In a counterfactual world, had the reaction been instead the breaking up of the big banks and cleaning up the shadow banking sector, then the economics profession would have discovered a badly exposed and vulnerable flank. Once heads started to roll, the press would have been more inclined to discover economist craniums skittering hither and yon, and then it would have proven far more difficult to maintain the pretence of serving as detached spectators, guarantors of the public weal.

The interlocking connections between the pinnacles of the economics profession and the glittering heights of the financial sector have been briefly noted in passing, but tended to get lost when many of those firms were rescued or otherwise saved by the Fed. The movie Inside Job attempted to foreground the subject of how there must have been something systematic about an entire profession getting paid to be on the wrong side of a degenerating financial infrastructure, and then shielded from audit thereafter; but perhaps predictably, the lesson was rapidly interpreted as concerning the morality of a few individuals, understandably inclined to accept a little money ‘on the side’.

Defenders were readily recruited to huff: these people really believed what they preached, were not craven lickspittles, and could not be corrupted by such modest emoluments. One indication that this interpretation was itself faulty was that the amounts of money involved were many multiples of their official academic salaries. Another is that the point being made has nothing to do with their personal probity or cherished beliefs: rather, it concerns the ways in which these figures led the economics profession to be suborned to the financial sector.
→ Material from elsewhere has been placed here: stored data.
-- ==== Sys2Proof/Proofs/EdgeCapture.lean ====
section
/-! The statements of spec/41_edge_capture.md: RESERVE and RELEASE, the EdgeCapture step, the edge detection that ends every step, and
what each instruction and each agent does to LATCH. -/

namespace Sys2Proof.Machine

open Sys2Proof

variable {s t u : State}

/-! ### RESERVE and RELEASE (R140, R142) -/

theorem execReserve_of_owned (hreq : s.ownerReq ≠ 0) (hown : s.owner ≠ 0) :
    execReserve s = .next (raise .reserveConflict { s with conflict := s.owner }) := by
  rw [execReserve, if_neg hreq, if_pos hown]

theorem execReserve_of_free (hreq : s.ownerReq ≠ 0) (hown : s.owner = 0) :
    execReserve s = .next (if s.params.reserveAlwaysAllocates then reserveWith true s
      else reserveWith (Config.allocOk s.draws) { s with draws := s.draws + 1 }) := by
  rw [execReserve, if_neg hreq, if_neg (not_not.2 hown)]

/-- Settles O28, by the checks in R140's order. -/
theorem reserveTakesOwnership : Obligations.ReserveTakesOwnership := by
  intro s
  refine ⟨fun hreq => ?_, execReserve_of_owned, fun hreq hown halways => ?_, fun hreq hown hdraw => ?_⟩
  · exact congrArg _ (if_pos hreq)
  · refine (execReserve_of_free hreq hown).trans ?_
    rw [if_pos halways]
    rfl
  · refine (execReserve_of_free hreq hown).trans ?_
    rw [if_neg (by simp [hdraw])]
    rfl

/-- Settles O29, by whether the requester owns the source. -/
theorem releaseFreesTheSource : Obligations.ReleaseFreesTheSource := fun _ =>
  ⟨fun hother => congrArg _ (if_pos hother),
    fun howned hsame => congrArg _ (if_neg (not_or.2 ⟨howned, not_not.2 hsame⟩))⟩

/-! ### The EdgeCapture step (R143) -/

theorem edgeCaptureStep_of_edge (h : s.edgePend = true) : edgeCaptureStep s = { s with latch := true, edgePend := false } :=
  if_pos h

theorem edgeCaptureStep_of_no_edge (h : s.edgePend = false) : edgeCaptureStep s = s :=
  if_neg (by simp [h])

/-- Settles O30. -/
theorem edgeCaptureSetsTheLatch : Obligations.EdgeCaptureSetsTheLatch := fun _ =>
  ⟨fun h => congrArg _ (edgeCaptureStep_of_edge h), fun h => congrArg _ (edgeCaptureStep_of_no_edge h)⟩

/-! ### Edge detection (R144) -/

@[simp] theorem endStep_mon (s u : State) : (endStep s u).mon = (wire u).ack := by simp [endStep]

@[simp] theorem endStep_latch (s u : State) : (endStep s u).latch = u.latch := by simp [endStep]

theorem endStep_edgePend (s u : State) :
    (endStep s u).edgePend
      = if (wire u).ack ≠ u.mon ∧ u.owner ≠ 0 ∧ u.ctrl.role = .initiator then true else u.edgePend := by
  rw [endStep, recordChanges_edgePend, detectEdge_edgePend]
  split
  · next hedge =>
    have hedge' : ((wire u).ack != u.mon && u.owner != 0 && decide (u.ctrl.role = .initiator)) = true := by
      simpa [and_assoc] using hedge
    rw [hedge', Bool.or_true]
  · next hnone =>
    have hnone' : ((wire u).ack != u.mon && u.owner != 0 && decide (u.ctrl.role = .initiator)) = false := by
      simpa [and_assoc] using hnone
    rw [hnone', Bool.or_false]

/-- Settles O31: the step ends with edge detection on what its agent left. -/
theorem edgeDetectionEndsEveryStep : Obligations.EdgeDetectionEndsEveryStep := by
  intro s t h
  obtain ⟨u, hu, rfl⟩ := step_next h
  refine ⟨u, hu, ?_, ?_, endStep_edgePend s u⟩
  · rw [endStep_mon, wire_endStep]
  · rw [wire_endStep]

/-! ### What an instruction does to LATCH (R145, R147) -/

/-- What an instruction that goes on does to LATCH: it leaves it, or clears it as one of its named readers and clearers. None sets
it. -/
inductive LatchOf (i : Instr) (s t : State) : Prop
  | kept : t.latch = s.latch → LatchOf i s t
  | read : i = .rd 0x008#12 → t.latch = false → LatchOf i s t
  | source : i ∈ [Instr.reserve, .release] → t.latch = false → LatchOf i s t
  | reset : i ∈ [Instr.reset, .reboot, .dispatch] → t.latch = false → LatchOf i s t
  | sample : i ∈ [Instr.txHeader, .txPayload, .txUnit] → s.phase = .run → latchMode s = true → t.latch = false → LatchOf i s t

/-- `t` has the latch of `s`. -/
def LatchKept (s t : State) : Prop := t.latch = s.latch

/-- An outcome that keeps the latch is in the relation for every instruction. -/
theorem LatchKept.latchOf {i : Instr} {o : Out} (h : Ensures (LatchKept s) o) : Ensures (LatchOf i s) o :=
  h.imp fun _ => .kept

theorem firstStep_latch {role : Option Role} {mode : Option Mode} {body : State → State} (hb : LatchKept s (body s)) :
    LatchKept s (firstStep role mode body s) :=
  firstStep_induct rfl rfl fun _ _ => hb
The recruitment track in America worked like this: If you were lucky enough to write a few macrofinance papers in major journals that attract the attention of people that matter; and then garnish a plum political job like under-assistant-sub-secretary of the Treasury/Council of Advisors, touching the right political bases, then it just follows that you will in the fullness of time become absorbed into the corporate/financial sector in some reasonably lucrative capacity, all the while speaking out as an ‘independent’ academic voice for the public commonweal. This career trajectory has been a conveyor belt for some time now, at least back to 1970, when Paul Samuelson helped found the hedge fund Commodities Corporation. The issue is not the possible compromise of personal virtue of this or that individual in the face of tempting blandishments; it is rather that the proud pretence of ‘independent expertise’ has become thoroughly undermined by career co-optation within the current economics profession. This has been the bane of academic economics, but also, after the crisis, the vessel of its deliverance.
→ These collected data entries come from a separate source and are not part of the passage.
-- ==== Sys2Proof/Machine/Window.lean ====
section
/-! DEFINITION. UNIT 0x5, the circular_window_buffer (44_collections.md R300 to R306). -/

namespace Sys2Proof.Machine

/-- The byte at an absolute position: the slot `p mod CW_CAP` (R30, R300). -/
def Window.byteAt (w : Window) (p : Nat) : Byte :=
  (Sparse.get w.buf (p % Config.cwCap)).getD (Config.cwPowerOn (p % Config.cwCap))

/-- Position `p` is readable: written and not yet overwritten (R300). -/
def Window.readable (w : Window) (p : Nat) : Prop := w.head - Config.cwCap ≤ p ∧ p < w.head

/-- CwWrite(b): the write without its checks (R214, R303). -/
def Window.push (w : Window) (b : Byte) : Window :=
  { w with buf := Sparse.put w.buf (w.head % Config.cwCap) b, head := w.head + 1 }

/-- CW_CLEAR (R302): the bytes of cw_buf stay, but none is readable. -/
def execCwClear (s : State) : Out := settle s (.ok ({}, { s with cw := { s.cw with head := 0, cursor := 0 } }))

/-- CW_WRITE (R303): refused at the top position, and where it would evict the byte at the cursor (D37). -/
def execCwWrite (s : State) : Out :=
  settle s <|
    if s.cw.head = Config.cwTopPosition then .error .capacityExceeded
    else if s.cw.cursor + Config.cwCap < s.cw.head + 1 then .error .outOfBounds
    else .ok ({ r0 := BitVec.ofNat 32 s.cw.head }, { s with cw := Window.push s.cw (byteOperand s.opArg0) })

/-- CW_READ (R304): ARG0 is a signed displacement from the cursor. -/
def execCwRead (s : State) : Out :=
  settle s <|
    let p : Int := (s.cw.cursor : Int) + signedOperand s.opArg0
    if 0 ≤ p ∧ (s.cw.head : Int) - (Config.cwCap : Nat) ≤ p ∧ p < (s.cw.head : Int) then
      .ok ({ r0 := (s.cw.byteAt p.toNat).setWidth 32, r1 := BitVec.ofNat 32 p.toNat }, s)
    else .error .outOfBounds

/-- CW_MOVE_CURSOR (R305): the cursor may be set equal to the head. -/
def execCwMoveCursor (s : State) : Out :=
  settle s <|
    let c : Int := (s.cw.cursor : Int) + signedOperand s.opArg0
    if 0 ≤ c ∧ (s.cw.head : Int) - (Config.cwCap : Nat) ≤ c ∧ c ≤ (s.cw.head : Int) then
      .ok ({ r0 := BitVec.ofNat 32 c.toNat }, { s with cw := { s.cw with cursor := c.toNat } })
    else .error .outOfBounds

/-- CW_STATUS (R306): the head, the cursor, the number of readable positions. -/
def execCwStatus (s : State) : Out :=
  settle s (.ok ({ r0 := BitVec.ofNat 32 s.cw.head, r1 := BitVec.ofNat 32 s.cw.cursor,
                   r2 := BitVec.ofNat 32 (min s.cw.head Config.cwCap) }, s))

end Sys2Proof.Machine
end

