-- ==== Sys2Proof/Machine/Dispatch.lean ====
section
/-! DEFINITION. The dispatch: what the engine does with each command (30_encoding.md R103), one arm per constructor. -/

namespace Sys2Proof.Machine

/-- One command, run from the state in which the engine holds it (R386). -/
def exec (i : Instr) (s : State) : Host.Outcome State Fault Refusal :=
  match i with
  | .nop => Sys2Proof.Machine.execNop s
  | .clearAll => Sys2Proof.Machine.execClearAll s
  | .hufCompress => Sys2Proof.Machine.execHufCompress s
  | .hufDecompress => Sys2Proof.Machine.execHufDecompress s
  | .lzssCompress => Sys2Proof.Machine.execLzssCompress s
  | .lzssDecompress => Sys2Proof.Machine.execLzssDecompress s
  | .lzwCompress => Sys2Proof.Machine.execLzwCompress s
  | .lzwDecompress => Sys2Proof.Machine.execLzwDecompress s
  | .bsInit => Sys2Proof.Machine.execBsInit s
  | .bsReadBit => Sys2Proof.Machine.execBsReadBit s
  | .bsReadBits n => Sys2Proof.Machine.execBsReadBits n s
  | .bsReadBytes n => Sys2Proof.Machine.execBsReadBytes n s
  | .bsWriteBit => Sys2Proof.Machine.execBsWriteBit s
  | .bsWriteBits n => Sys2Proof.Machine.execBsWriteBits n s
  | .bsWriteBytes n => Sys2Proof.Machine.execBsWriteBytes n s
  | .bsFinish => Sys2Proof.Machine.execBsFinish s
  | .bsStatus => Sys2Proof.Machine.execBsStatus s
  | .pqClear => Sys2Proof.Machine.execPqClear s
  | .pqPush => Sys2Proof.Machine.execPqPush s
  | .pqPop => Sys2Proof.Machine.execPqPop s
  | .pqSize => Sys2Proof.Machine.execPqSize s
  | .hdClear => Sys2Proof.Machine.execHdClear s
  | .hdInsert => Sys2Proof.Machine.execHdInsert s
  | .hdRemoveOldest => Sys2Proof.Machine.execHdRemoveOldest s
  | .hdCount => Sys2Proof.Machine.execHdCount s
  | .hdGet => Sys2Proof.Machine.execHdGet s
  | .cwClear => Sys2Proof.Machine.execCwClear s
  | .cwWrite => Sys2Proof.Machine.execCwWrite s
  | .cwRead => Sys2Proof.Machine.execCwRead s
  | .cwMoveCursor => Sys2Proof.Machine.execCwMoveCursor s
  | .cwStatus => Sys2Proof.Machine.execCwStatus s
  | .htClear => Sys2Proof.Machine.execHtClear s
  | .htBuild => Sys2Proof.Machine.execHtBuild s
  | .htNode => Sys2Proof.Machine.execHtNode s
  | .htCode k => Sys2Proof.Machine.execHtCode k s
  | .lzssFind => Sys2Proof.Machine.execLzssFind s
  | .lzwClear => Sys2Proof.Machine.execLzwClear s
  | .lzwLookup => Sys2Proof.Machine.execLzwLookup s
  | .lzwInsert => Sys2Proof.Machine.execLzwInsert s
  | .lzwWidth => Sys2Proof.Machine.execLzwWidth s
  | .lzwStatus => Sys2Proof.Machine.execLzwStatus s
  | .lzwEntry => Sys2Proof.Machine.execLzwEntry s

end Sys2Proof.Machine
end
2.  The Immunity conveyed by the Neoliberal Restructuring of Universities

It was not just the turbocharged finance sector that provided cover for economists. Another major factor in the maintenance of the untouchable reputation of the orthodox economics profession has been the progressive commercialization of the totality of university research since the 1980s. If one wholeheartedly subscribes to the neoliberal doctrine of the market as uber-information processor, then ‘reform’ of the university prescribes the monetization of knowledge in all its forms.
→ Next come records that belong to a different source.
/-! ### raise -/

@[simp] theorem State.raise_params (s : State) (e : Err) : (s.raise e).params = s.params := rfl
@[simp] theorem State.raise_irqEn (s : State) (e : Err) : (s.raise e).irqEn = s.irqEn := rfl
@[simp] theorem State.raise_done (s : State) (e : Err) : (s.raise e).done = true := rfl
@[simp] theorem State.raise_err (s : State) (e : Err) : (s.raise e).err = some e := rfl
@[simp] theorem State.raise_violation (s : State) (e : Err) : (s.raise e).violation = s.violation := rfl
@[simp] theorem State.raise_cmd (s : State) (e : Err) : (s.raise e).cmd = s.cmd := rfl
@[simp] theorem State.raise_arg0 (s : State) (e : Err) : (s.raise e).arg0 = s.arg0 := rfl
@[simp] theorem State.raise_arg1 (s : State) (e : Err) : (s.raise e).arg1 = s.arg1 := rfl
@[simp] theorem State.raise_result0 (s : State) (e : Err) : (s.raise e).result0 = 0 := rfl
@[simp] theorem State.raise_result1 (s : State) (e : Err) : (s.raise e).result1 = 0 := rfl
@[simp] theorem State.raise_result2 (s : State) (e : Err) : (s.raise e).result2 = 0 := rfl
@[simp] theorem State.raise_inLen (s : State) (e : Err) : (s.raise e).inLen = s.inLen := rfl
@[simp] theorem State.raise_outLen (s : State) (e : Err) : (s.raise e).outLen = s.outLen := rfl
@[simp] theorem State.raise_inBuf (s : State) (e : Err) : (s.raise e).inBuf = s.inBuf := rfl
@[simp] theorem State.raise_outBuf (s : State) (e : Err) : (s.raise e).outBuf = s.outBuf := rfl
@[simp] theorem State.raise_bs (s : State) (e : Err) : (s.raise e).bs = s.bs := rfl
@[simp] theorem State.raise_pq (s : State) (e : Err) : (s.raise e).pq = s.pq := rfl
@[simp] theorem State.raise_hd (s : State) (e : Err) : (s.raise e).hd = s.hd := rfl
@[simp] theorem State.raise_cw (s : State) (e : Err) : (s.raise e).cw = s.cw := rfl
@[simp] theorem State.raise_ht (s : State) (e : Err) : (s.raise e).ht = s.ht := rfl
@[simp] theorem State.raise_lzw (s : State) (e : Err) : (s.raise e).lzw = s.lzw := rfl
@[simp] theorem State.raise_latch (s : State) (e : Err) : (s.raise e).latch = none := rfl
@[simp] theorem State.raise_agenda (s : State) (e : Err) : (s.raise e).agenda = s.agenda := rfl
@[simp] theorem State.raise_readLog (s : State) (e : Err) : (s.raise e).readLog = s.readLog := rfl
@[simp] theorem State.raise_draws (s : State) (e : Err) : (s.raise e).draws = s.draws := rfl

/-! ### acknowledge -/

@[simp] theorem State.acknowledge_params (s : State) (v : Word) : (s.acknowledge v).params = s.params := rfl
@[simp] theorem State.acknowledge_irqEn (s : State) (v : Word) : (s.acknowledge v).irqEn = s.irqEn := rfl
@[simp] theorem State.acknowledge_done (s : State) (v : Word) : (s.acknowledge v).done = (s.done && !v.getLsbD 1) := rfl
@[simp] theorem State.acknowledge_err (s : State) (v : Word) : (s.acknowledge v).err = s.err := rfl
@[simp] theorem State.acknowledge_violation (s : State) (v : Word) : (s.acknowledge v).violation = (s.violation && !v.getLsbD 8) := rfl
@[simp] theorem State.acknowledge_cmd (s : State) (v : Word) : (s.acknowledge v).cmd = s.cmd := rfl
@[simp] theorem State.acknowledge_arg0 (s : State) (v : Word) : (s.acknowledge v).arg0 = s.arg0 := rfl
@[simp] theorem State.acknowledge_arg1 (s : State) (v : Word) : (s.acknowledge v).arg1 = s.arg1 := rfl
@[simp] theorem State.acknowledge_result0 (s : State) (v : Word) : (s.acknowledge v).result0 = s.result0 := rfl
@[simp] theorem State.acknowledge_result1 (s : State) (v : Word) : (s.acknowledge v).result1 = s.result1 := rfl
@[simp] theorem State.acknowledge_result2 (s : State) (v : Word) : (s.acknowledge v).result2 = s.result2 := rfl
@[simp] theorem State.acknowledge_inLen (s : State) (v : Word) : (s.acknowledge v).inLen = s.inLen := rfl
@[simp] theorem State.acknowledge_outLen (s : State) (v : Word) : (s.acknowledge v).outLen = s.outLen := rfl
@[simp] theorem State.acknowledge_inBuf (s : State) (v : Word) : (s.acknowledge v).inBuf = s.inBuf := rfl
@[simp] theorem State.acknowledge_outBuf (s : State) (v : Word) : (s.acknowledge v).outBuf = s.outBuf := rfl
@[simp] theorem State.acknowledge_bs (s : State) (v : Word) : (s.acknowledge v).bs = s.bs := rfl
@[simp] theorem State.acknowledge_pq (s : State) (v : Word) : (s.acknowledge v).pq = s.pq := rfl
@[simp] theorem State.acknowledge_hd (s : State) (v : Word) : (s.acknowledge v).hd = s.hd := rfl
@[simp] theorem State.acknowledge_cw (s : State) (v : Word) : (s.acknowledge v).cw = s.cw := rfl
@[simp] theorem State.acknowledge_ht (s : State) (v : Word) : (s.acknowledge v).ht = s.ht := rfl
@[simp] theorem State.acknowledge_lzw (s : State) (v : Word) : (s.acknowledge v).lzw = s.lzw := rfl
@[simp] theorem State.acknowledge_latch (s : State) (v : Word) : (s.acknowledge v).latch = s.latch := rfl
@[simp] theorem State.acknowledge_agenda (s : State) (v : Word) : (s.acknowledge v).agenda = s.agenda := rfl
@[simp] theorem State.acknowledge_readLog (s : State) (v : Word) : (s.acknowledge v).readLog = s.readLog := rfl
@[simp] theorem State.acknowledge_draws (s : State) (v : Word) : (s.acknowledge v).draws = s.draws := rfl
Since the 1980s, the most prominent academic prophets of this reform have been members of the economics profession. Indeed, so zealous were the Boards of Trustees and state governments to bring this change about, that neoclassical economists were frequently installed as Presidents of many major universities (such as Larry Summers at Harvard and Rick Levin at Yale). These captains of erudition then set out to shrink the footprint of the humanities and expand the natural sciences at their institutions, since that was where the money was purportedly to be found. But a little-noted subsidiary trend was to further expand the representation of economists within the academic walls.